1. avatar says

    Hi..I have a doubt.. In one of the examples pertaining to the comparison of lease vs buy,it was written that”purchase of machinery would be financed through a four year loan paying interest at an annual rate of 8.6%” why didn’t we take this and its tax implication into consideration??

  2. Profile photo of jay0v says

    Hello Sir,
    I have a confusion with the statement in the question
    “Buying it will involve borrowing money at an after tax interest cost of 7% p.a”
    It only says buying it so why do we use the interest rate of 7% for leasing, or is it that we assume that the money is always borrowed?

  3. avatar says

    Hello Jon,

    Example 3 purchase VS lease,when you calculate the CA tax savings for the machine, you applied 5 years savings but the machine only last for 4 years, why? Because it was bought at last day of accounting year?

    • Profile photo of John Moffat says

      Yes. Because it was bought on the last day of the year, you would get CA’s for that year. Then you use it for 4 years and you get CA’s for those 4 years as well.

      (It is something that really only happens in the exam in a lease/buy question. Normally in other questions we assume the machine is bought on the first day of a year and so it if lasts 4 years there are 4 CA calculations)

  4. avatar says

    I got few confusions John:

    The corporation tax was as a tax payable, but in lease you didn’t assume it as subtraction like rather than ($10500), you simply indicated as +$10500.

    In ch#8 ex3 and onwards, we continued to assume that taxation 1 year in arreas and put on the profit’s figure year later, like $1000 profit in year2 and 25% tax = $250 in year 3. BUT why we moved to another forward year, althought you told us that its rule…ahh but why this?

    The purchase was made at year0 and hence 0,1,2,3years become 4years, with the fact that we purchased on year 0, regardless of its date( dec 31), but why it happened as year forward?

    I know its all about dates problems but I think I need your bit help, although major part of help is being conducted through your lectures :)

    Many Thanks

    • Profile photo of John Moffat says

      1 The tax is not payable. We are making lease payments, these will be allowable for tax, so it will reduce our existing tax liability – we will save tax.

      2 We usually assume that operating flows are at the ends of year. So it will affect the profit immediately, and the tax effect will be one year later.
      The lease payments are made at the start of the year, so it will affect the profit calculated at the end of the year (i.e. one year later), and the tax effect will be one year after that.

      (The cash flows are points in time – they are not whole years.

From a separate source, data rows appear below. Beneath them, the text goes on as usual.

theorem does_issueFor {F : Parts} {s0 s : State} (c : Nat) (r : LftReq) (h : Does F s0 s)
    (hF : Parts.le { outs := true, free := true, glb := true, hst := true, lft := true, slo := true, obs := true } F = true) : Does F s0 (issueFor c r s) := by
  refine Does.weaken hF h ?_
  unfold issueFor
  repeat' (first
    | exact Eq.refl true
    | with_reducible exact Does.refl _ _
    | with_reducible assumption
    | ((fail_if_no_progress (extract_lets z)); refine Does.cut (z := z) ?_ (fun q => ?_); rotate_left; clear_value z)
    | ((fail_if_no_progress (extract_lets z)); refine Does.cutSnd (z := z) ?_ (fun q => ?_); rotate_left; clear_value z)
    | fail_if_no_progress (extract_lets z)
    | with_reducible apply does_issueRead
    | with_reducible apply does_issueWrite
    | with_reducible refine Does.ite ?_ ?_
    | (dsimp +zetaDelta only)
    | split)

theorem does_issueNext {F : Parts} {s0 s : State} (c : Nat) (h : Does F s0 s)
    (hF : Parts.le { outs := true, free := true, glb := true, hst := true, lft := true, slo := true, obs := true } F = true) : Does F s0 (issueNext c s) := by
  refine Does.weaken hF h ?_
  unfold issueNext
  repeat' (first
    | exact Eq.refl true
    | with_reducible exact Does.refl _ _
    | with_reducible assumption
    | ((fail_if_no_progress (extract_lets z)); refine Does.cut (z := z) ?_ (fun q => ?_); rotate_left; clear_value z)
    | ((fail_if_no_progress (extract_lets z)); refine Does.cutSnd (z := z) ?_ (fun q => ?_); rotate_left; clear_value z)
    | fail_if_no_progress (extract_lets z)
    | with_reducible apply does_issueWrite
    | with_reducible apply does_lftSet
    | with_reducible apply does_issueFor
    | with_reducible refine Does.snd (by assumption) ?_
    | with_reducible refine Does.ite ?_ ?_
    | fail_if_no_progress (with_reducible refine Does.leaf ?_ ?_ ?_; pick_goal 2; (focus (simp +zetaDelta only [State.blank, cond_true, cond_false]; first | done | fail)); pick_goal 2; (focus (simp +zetaDelta only [watched]; first | done | fail)))
    | (dsimp +zetaDelta only)
    | split)

theorem does_startBatch {F : Parts} {s0 s : State} (c : Nat) (h : Does F s0 s)
    (hF : Parts.le { lft := true } F = true) : Does F s0 (startBatch c s) := by
  refine Does.weaken hF h ?_
  unfold startBatch
  repeat' (first
    | exact Eq.refl true
    | with_reducible exact Does.refl _ _
    | with_reducible assumption
    | ((fail_if_no_progress (extract_lets z)); refine Does.cut (z := z) ?_ (fun q => ?_); rotate_left; clear_value z)
    | ((fail_if_no_progress (extract_lets z)); refine Does.cutSnd (z := z) ?_ (fun q => ?_); rotate_left; clear_value z)
    | fail_if_no_progress (extract_lets z)
    | with_reducible apply does_lftSet
    | with_reducible refine Does.ite ?_ ?_
    | fail_if_no_progress (with_reducible refine Does.leaf ?_ ?_ ?_; pick_goal 2; (focus (simp +zetaDelta only [State.blank, cond_true, cond_false]; first | done | fail)); pick_goal 2; (focus (simp +zetaDelta only [watched]; first | done | fail)))
    | (dsimp +zetaDelta only)
    | split)
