theorem does_wearAdd {F : Parts} {s0 s : State} (w : Nat) (h : Does F s0 s)
    (hF : Parts.le { outs := true, glb := true, hst := true, grn := true, slo := true, obs := true } F = true) : Does F s0 (wearAdd w s) := by
  refine Does.weaken hF h ?_
  unfold wearAdd
  repeat' (first
    | exact Eq.refl true
    | with_reducible exact Does.refl _ _
    | with_reducible assumption
    | ((fail_if_no_progress (extract_lets z)); refine Does.cut (z := z) ?_ (fun q => ?_); rotate_left; clear_value z)
    | ((fail_if_no_progress (extract_lets z)); refine Does.cutSnd (z := z) ?_ (fun q => ?_); rotate_left; clear_value z)
    | fail_if_no_progress (extract_lets z)
    | with_reducible apply does_cntGrn
    | with_reducible apply does_raiseItems
    | with_reducible refine Does.ite ?_ ?_
    | fail_if_no_progress (with_reducible refine Does.leaf ?_ ?_ ?_; pick_goal 2; (focus (simp +zetaDelta only [State.blank, cond_true, cond_false]; first | done | fail)); pick_goal 2; (focus (simp +zetaDelta only [watched]; first | done | fail)))
    | (dsimp +zetaDelta only)
    | split)

theorem does_grnStore {F : Parts} {s0 s : State} (w : Nat) (v : Nat) (h : Does F s0 s)
    (hF : Parts.le { grn := true } F = true) : Does F s0 (grnStore w v s) := by
  refine Does.weaken hF h ?_
  unfold grnStore
  repeat' (first
    | exact Eq.refl true
    | with_reducible exact Does.refl _ _
    | with_reducible assumption
    | ((fail_if_no_progress (extract_lets z)); refine Does.cut (z := z) ?_ (fun q => ?_); rotate_left; clear_value z)
    | fail_if_no_progress (extract_lets z)
    | with_reducible refine Does.ite ?_ ?_
    | fail_if_no_progress (with_reducible refine Does.leaf ?_ ?_ ?_; pick_goal 2; (focus (simp +zetaDelta only [State.blank, cond_true, cond_false]; first | done | fail)); pick_goal 2; (focus (simp +zetaDelta only [watched]; first | done | fail)))
    | (dsimp +zetaDelta only)
    | split)

theorem does_writeFailed {F : Parts} {s0 s : State} (w : Nat) (h : Does F s0 s)
    (hF : Parts.le { outs := true, free := true, glb := true, hst := true, grn := true, slo := true, obs := true } F = true) : Does F s0 (writeFailed w s) := by
  refine Does.weaken hF h ?_
  unfold writeFailed
  repeat' (first
    | exact Eq.refl true
    | with_reducible exact Does.refl _ _
    | with_reducible assumption
    | ((fail_if_no_progress (extract_lets z)); refine Does.cut (z := z) ?_ (fun q => ?_); rotate_left; clear_value z)
    | ((fail_if_no_progress (extract_lets z)); refine Does.cutSnd (z := z) ?_ (fun q => ?_); rotate_left; clear_value z)
    | fail_if_no_progress (extract_lets z)
    | with_reducible apply does_drawFree
    | with_reducible apply does_raiseItems
    | with_reducible refine Does.snd (by assumption) ?_
    | fail_if_no_progress (with_reducible refine Does.leaf ?_ ?_ ?_; pick_goal 2; (focus (simp +zetaDelta only [State.blank, cond_true, cond_false]; first | done | fail)); pick_goal 2; (focus (simp +zetaDelta only [watched]; first | done | fail)))
    | (dsimp +zetaDelta only)
    | split)

theorem does_tryWord {F : Parts} {s0 x2 : State} (w : Nat) (x1 : Nat) (h : Does F s0 x2)
    (hF : Parts.le { outs := true, free := true, glb := true, hst := true, grn := true, slo := true, obs := true } F = true) : Does F s0 (tryWord w x1 x2).2 := by
  refine Does.weaken hF h ?_
  clear hF h
  induction x1 generalizing x2 with
  | zero => unfold tryWord; exact does_writeFailed _ (Does.refl _ _) rfl
  | succ n ih =>
    unfold tryWord
    repeat' (first
      | exact Eq.refl true
      | with_reducible exact Does.refl _ _
      | with_reducible assumption
      | with_reducible refine Does.trans ?_ (ih)
      | ((fail_if_no_progress (extract_lets z)); refine Does.cut (z := z) ?_ (fun q => ?_); rotate_left; clear_value z)
      | ((fail_if_no_progress (extract_lets z)); refine Does.cutSnd (z := z) ?_ (fun q => ?_); rotate_left; clear_value z)
      | fail_if_no_progress (extract_lets z)
      | with_reducible apply does_writeFailed
      | with_reducible apply does_drawFree
      | with_reducible apply does_wearAdd
      | with_reducible refine Does.snd (by assumption) ?_
      | with_reducible refine Does.ite ?_ ?_
      | (dsimp +zetaDelta only)
      | split)


theorem does_putWord {F : Parts} {s0 s : State} (w : Nat) (v : Nat) (n : Nat) (h : Does F s0 s)
    (hF : Parts.le { outs := true, free := true, glb := true, hst := true, grn := true, slo := true, obs := true } F = true) : Does F s0 (putWord w v n s).2 := by
  refine Does.weaken hF h ?_
  unfold putWord
  repeat' (first
    | exact Eq.refl true
    | with_reducible exact Does.refl _ _
    | with_reducible assumption
    | ((fail_if_no_progress (extract_lets z)); refine Does.cut (z := z) ?_ (fun q => ?_); rotate_left; clear_value z)
    | ((fail_if_no_progress (extract_lets z)); refine Does.cutSnd (z := z) ?_ (fun q => ?_); rotate_left; clear_value z)
    | fail_if_no_progress (extract_lets z)
    | with_reducible apply does_tryWord
    | with_reducible apply does_grnStore
    | with_reducible refine Does.snd (by assumption) ?_
    | with_reducible refine Does.ite ?_ ?_
    | (dsimp +zetaDelta only)
    | split)

theorem does_putRecord {F : Parts} {s0 x2 : State} (x1 : List (Nat × Nat)) (h : Does F s0 x2)
    (hF : Parts.le { outs := true, free := true, glb := true, hst := true, grn := true, slo := true, obs := true } F = true) : Does F s0 (putRecord x1 x2) := by
  refine Does.weaken hF h ?_
  clear hF h
  induction x1 generalizing x2 with
  | nil => unfold putRecord; exact Does.refl _ _
  | cons n l ih =>
    unfold putRecord
    repeat' (first
      | exact Eq.refl true
      | with_reducible exact Does.refl _ _
      | with_reducible assumption
      | with_reducible refine Does.trans ?_ (ih)
      | ((fail_if_no_progress (extract_lets z)); refine Does.cut (z := z) ?_ (fun q => ?_); rotate_left; clear_value z)
      | ((fail_if_no_progress (extract_lets z)); refine Does.cutSnd (z := z) ?_ (fun q => ?_); rotate_left; clear_value z)
      | fail_if_no_progress (extract_lets z)
      | with_reducible apply does_putWord
      | with_reducible refine Does.snd (by assumption) ?_
      | with_reducible refine Does.ite ?_ ?_
      | (dsimp +zetaDelta only)
      | split)


theorem does_persist {F : Parts} {s0 s : State} (off : Nat) (req : Nat) (h : Does F s0 s)
    (hF : Parts.le { grn := true, obs := true } F = true) : Does F s0 (persist off req s) := by
  refine Does.weaken hF h ?_
  unfold persist
  repeat' (first
    | exact Eq.refl true
    | with_reducible exact Does.refl _ _
    | with_reducible assumption
    | ((fail_if_no_progress (extract_lets z)); refine Does.cut (z := z) ?_ (fun q => ?_); rotate_left; clear_value z)
    | ((fail_if_no_progress (extract_lets z)); refine Does.cutSnd (z := z) ?_ (fun q => ?_); rotate_left; clear_value z)
    | fail_if_no_progress (extract_lets z)
    | with_reducible apply does_cntGrn
    | fail_if_no_progress (with_reducible refine Does.leaf ?_ ?_ ?_; pick_goal 2; (focus (simp +zetaDelta only [State.blank, cond_true, cond_false]; first | done | fail)); pick_goal 2; (focus (simp +zetaDelta only [watched]; first | done | fail)))
    | (dsimp +zetaDelta only))
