theorem does_execDoorbellPoll {F : Parts} {s0 s : State}  (h : Does F s0 s)
    (hF : Parts.le { outs := true, hst := true, obs := true } F = true) : DoesO F s0 (execDoorbellPoll s) := by
  refine DoesO.weaken hF h ?_
  unfold execDoorbellPoll
  repeat' (first
    | exact Eq.refl true
    | with_reducible exact Does.refl _ _
    | with_reducible assumption
    | ((fail_if_no_progress (extract_lets z)); refine Does.cut (z := z) ?_ (fun q => ?_); rotate_left; clear_value z)
    | ((fail_if_no_progress (extract_lets z)); refine DoesO.cut (z := z) ?_ (fun q => ?_); rotate_left; clear_value z)
    | fail_if_no_progress (extract_lets z)
    | with_reducible apply does_ok
    | with_reducible apply does_cntHst
    | with_reducible apply does_emit
    | with_reducible refine Does.ite ?_ ?_
    | with_reducible refine DoesO.ite ?_ ?_
    | fail_if_no_progress (with_reducible refine Does.leaf ?_ ?_ ?_; pick_goal 2; (focus (simp +zetaDelta only [State.blank, cond_true, cond_false]; first | done | fail)); pick_goal 2; (focus (simp +zetaDelta only [watched]; first | done | fail)))
    | (dsimp +zetaDelta only)
    | split)

theorem does_execDoorbellPollComplete {F : Parts} {s0 s : State} (data : Option (List Byte)) (h : Does F s0 s)
    (hF : Parts.le { outs := true, glb := true, hst := true, chains := true, slo := true, obs := true } F = true) : DoesO F s0 (execDoorbellPollComplete data s) := by
  refine DoesO.weaken hF h ?_
  unfold execDoorbellPollComplete
  repeat' (first
    | exact Eq.refl true
    | with_reducible exact Does.refl _ _
    | with_reducible assumption
    | with_reducible exact DoesO.fault _
    | ((fail_if_no_progress (extract_lets z)); refine Does.cut (z := z) ?_ (fun q => ?_); rotate_left; clear_value z)
    | ((fail_if_no_progress (extract_lets z)); refine DoesO.cut (z := z) ?_ (fun q => ?_); rotate_left; clear_value z)
    | fail_if_no_progress (extract_lets z)
    | with_reducible apply does_ok
    | with_reducible apply does_emit
    | with_reducible apply does_withLen
    | with_reducible apply does_applyPoll
    | with_reducible refine Does.snd (by assumption) ?_
    | with_reducible refine Does.ite ?_ ?_
    | with_reducible refine DoesO.ite ?_ ?_
    | fail_if_no_progress (with_reducible refine Does.leaf ?_ ?_ ?_; pick_goal 2; (focus (simp +zetaDelta only [State.blank, cond_true, cond_false]; first | done | fail)); pick_goal 2; (focus (simp +zetaDelta only [watched]; first | done | fail)))
    | (dsimp +zetaDelta only)
    | split)

theorem does_execCommandFetchComplete {F : Parts} {s0 s : State} (data : Option (List Byte)) (h : Does F s0 s)
    (hF : Parts.le { outs := true, hst := true, obs := true } F = true) : DoesO F s0 (execCommandFetchComplete data s) := by
  refine DoesO.weaken hF h ?_
  unfold execCommandFetchComplete
  repeat' (first
    | exact Eq.refl true
    | with_reducible exact Does.refl _ _
    | with_reducible assumption
    | with_reducible exact DoesO.fault _
    | ((fail_if_no_progress (extract_lets z)); refine Does.cut (z := z) ?_ (fun q => ?_); rotate_left; clear_value z)
    | ((fail_if_no_progress (extract_lets z)); refine Does.cutSnd (z := z) ?_ (fun q => ?_); rotate_left; clear_value z)
    | ((fail_if_no_progress (extract_lets z)); refine DoesO.cut (z := z) ?_ (fun q => ?_); rotate_left; clear_value z)
    | ((fail_if_no_progress (extract_lets z)); refine DoesO.cutSnd (z := z) ?_ (fun q => ?_); rotate_left; clear_value z)
    | fail_if_no_progress (extract_lets z)
    | with_reducible apply does_ok
    | with_reducible apply does_emit
    | with_reducible apply does_withLen
    | with_reducible apply does_issueFetch
    | with_reducible apply does_acceptEntry
    | with_reducible refine Does.snd (by assumption) ?_
    | (with_reducible refine Does.foldl ?_ (fun _ _ _ => ?_))
    | (with_reducible refine Does.foldlSnd ?_ (fun _ _ _ => ?_))
    | with_reducible refine Does.ite ?_ ?_
    | with_reducible refine DoesO.ite ?_ ?_
    | fail_if_no_progress (with_reducible refine Does.leaf ?_ ?_ ?_; pick_goal 2; (focus (simp +zetaDelta only [State.blank, cond_true, cond_false]; first | done | fail)); pick_goal 2; (focus (simp +zetaDelta only [watched]; first | done | fail)))
    | (dsimp +zetaDelta only)
    | split)

theorem does_execCommandStart {F : Parts} {s0 s : State} (id : Nat) (h : Does F s0 s)
    (hF : Parts.le { outs := true, hst := true, obs := true } F = true) : DoesO F s0 (execCommandStart id s) := by
  refine DoesO.weaken hF h ?_
  unfold execCommandStart
  repeat' (first
    | exact Eq.refl true
    | with_reducible exact Does.refl _ _
    | with_reducible assumption
    | ((fail_if_no_progress (extract_lets z)); refine Does.cut (z := z) ?_ (fun q => ?_); rotate_left; clear_value z)
    | ((fail_if_no_progress (extract_lets z)); refine DoesO.cut (z := z) ?_ (fun q => ?_); rotate_left; clear_value z)
    | fail_if_no_progress (extract_lets z)
    | with_reducible apply does_ok
    | with_reducible apply does_startCmd
    | with_reducible refine Does.snd (by assumption) ?_
    | with_reducible refine Does.ite ?_ ?_
    | with_reducible refine DoesO.ite ?_ ?_
    | fail_if_no_progress (with_reducible refine Does.leaf ?_ ?_ ?_; pick_goal 2; (focus (simp +zetaDelta only [State.blank, cond_true, cond_false]; first | done | fail)); pick_goal 2; (focus (simp +zetaDelta only [watched]; first | done | fail)))
    | (dsimp +zetaDelta only)
    | split)

theorem does_execHoldQueueDrain {F : Parts} {s0 s : State}  (h : Does F s0 s)
    (hF : Parts.le { outs := true, glb := true, hst := true, slo := true, obs := true } F = true) : DoesO F s0 (execHoldQueueDrain s) := by
  refine DoesO.weaken hF h ?_
  unfold execHoldQueueDrain
  repeat' (first
    | exact Eq.refl true
    | with_reducible exact Does.refl _ _
    | with_reducible assumption
    | with_reducible apply does_ok
    | with_reducible apply does_overflowReport
    | with_reducible apply does_drainHold
    | with_reducible refine Does.ite ?_ ?_
    | with_reducible refine DoesO.ite ?_ ?_
    | split)

theorem does_execMsixModerationTimer {F : Parts} {s0 s : State}  (h : Does F s0 s)
    (hF : Parts.le { outs := true, hst := true } F = true) : DoesO F s0 (execMsixModerationTimer s) := by
  refine DoesO.weaken hF h ?_
  unfold execMsixModerationTimer
  repeat' (first
    | exact Eq.refl true
    | with_reducible exact Does.refl _ _
    | with_reducible assumption
    | ((fail_if_no_progress (extract_lets z)); refine Does.cut (z := z) ?_ (fun q => ?_); rotate_left; clear_value z)
    | ((fail_if_no_progress (extract_lets z)); refine DoesO.cut (z := z) ?_ (fun q => ?_); rotate_left; clear_value z)
    | fail_if_no_progress (extract_lets z)
    | with_reducible apply does_ok
    | with_reducible apply does_signal
    | with_reducible refine Does.ite ?_ ?_
    | with_reducible refine DoesO.ite ?_ ?_
    | fail_if_no_progress (with_reducible refine Does.leaf ?_ ?_ ?_; pick_goal 2; (focus (simp +zetaDelta only [State.blank, cond_true, cond_false]; first | done | fail)); pick_goal 2; (focus (simp +zetaDelta only [watched]; first | done | fail)))
    | (dsimp +zetaDelta only)
    | split)

theorem does_execDescriptorReadComplete {F : Parts} {s0 s : State} (c : Fin 16) (data : Option (List Byte)) (h : Does F s0 s)
    (hF : Parts.le { outs := true, glb := true, hst := true, chains := true, slo := true, obs := true } F = true) : DoesO F s0 (execDescriptorReadComplete c data s) := by
  refine DoesO.weaken hF h ?_
  unfold execDescriptorReadComplete
  repeat' (first
    | exact Eq.refl true
    | with_reducible exact Does.refl _ _
    | with_reducible assumption
    | with_reducible exact DoesO.fault _
    | ((fail_if_no_progress (extract_lets z)); refine Does.cut (z := z) ?_ (fun q => ?_); rotate_left; clear_value z)
    | ((fail_if_no_progress (extract_lets z)); refine Does.cutSnd (z := z) ?_ (fun q => ?_); rotate_left; clear_value z)
    | ((fail_if_no_progress (extract_lets z)); refine DoesO.cut (z := z) ?_ (fun q => ?_); rotate_left; clear_value z)
    | ((fail_if_no_progress (extract_lets z)); refine DoesO.cutSnd (z := z) ?_ (fun q => ?_); rotate_left; clear_value z)
    | fail_if_no_progress (extract_lets z)
    | with_reducible apply does_ok
    | with_reducible apply does_stopChain
    | with_reducible apply does_withLen
    | with_reducible apply does_chainSet
    | with_reducible apply does_startDesc
    | with_reducible apply does_raiseItems
    | with_reducible refine Does.snd (by assumption) ?_
    | with_reducible refine Does.ite ?_ ?_
    | with_reducible refine DoesO.ite ?_ ?_
    | fail_if_no_progress (with_reducible refine Does.leaf ?_ ?_ ?_; pick_goal 2; (focus (simp +zetaDelta only [State.blank, cond_true, cond_false]; first | done | fail)); pick_goal 2; (focus (simp +zetaDelta only [watched]; first | done | fail)))
    | (dsimp +zetaDelta only)
    | split)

Time 0 is now, time 1 is one year from now, time 2 is 2 years from now, etc..)

      3 We usually assume that machine are bought at the start of a year. In which case, then capital allowances are calculated at the end of the year (i.e. time 1) and the tax effect is one year later (time 2).
      This question says that the machine is bought on the last day of the current year. So (from Paper F6) the first capital allowances will be calculated immediately (cos we are at the end of the year) and the tax effect will be one year later – i.e. time 1.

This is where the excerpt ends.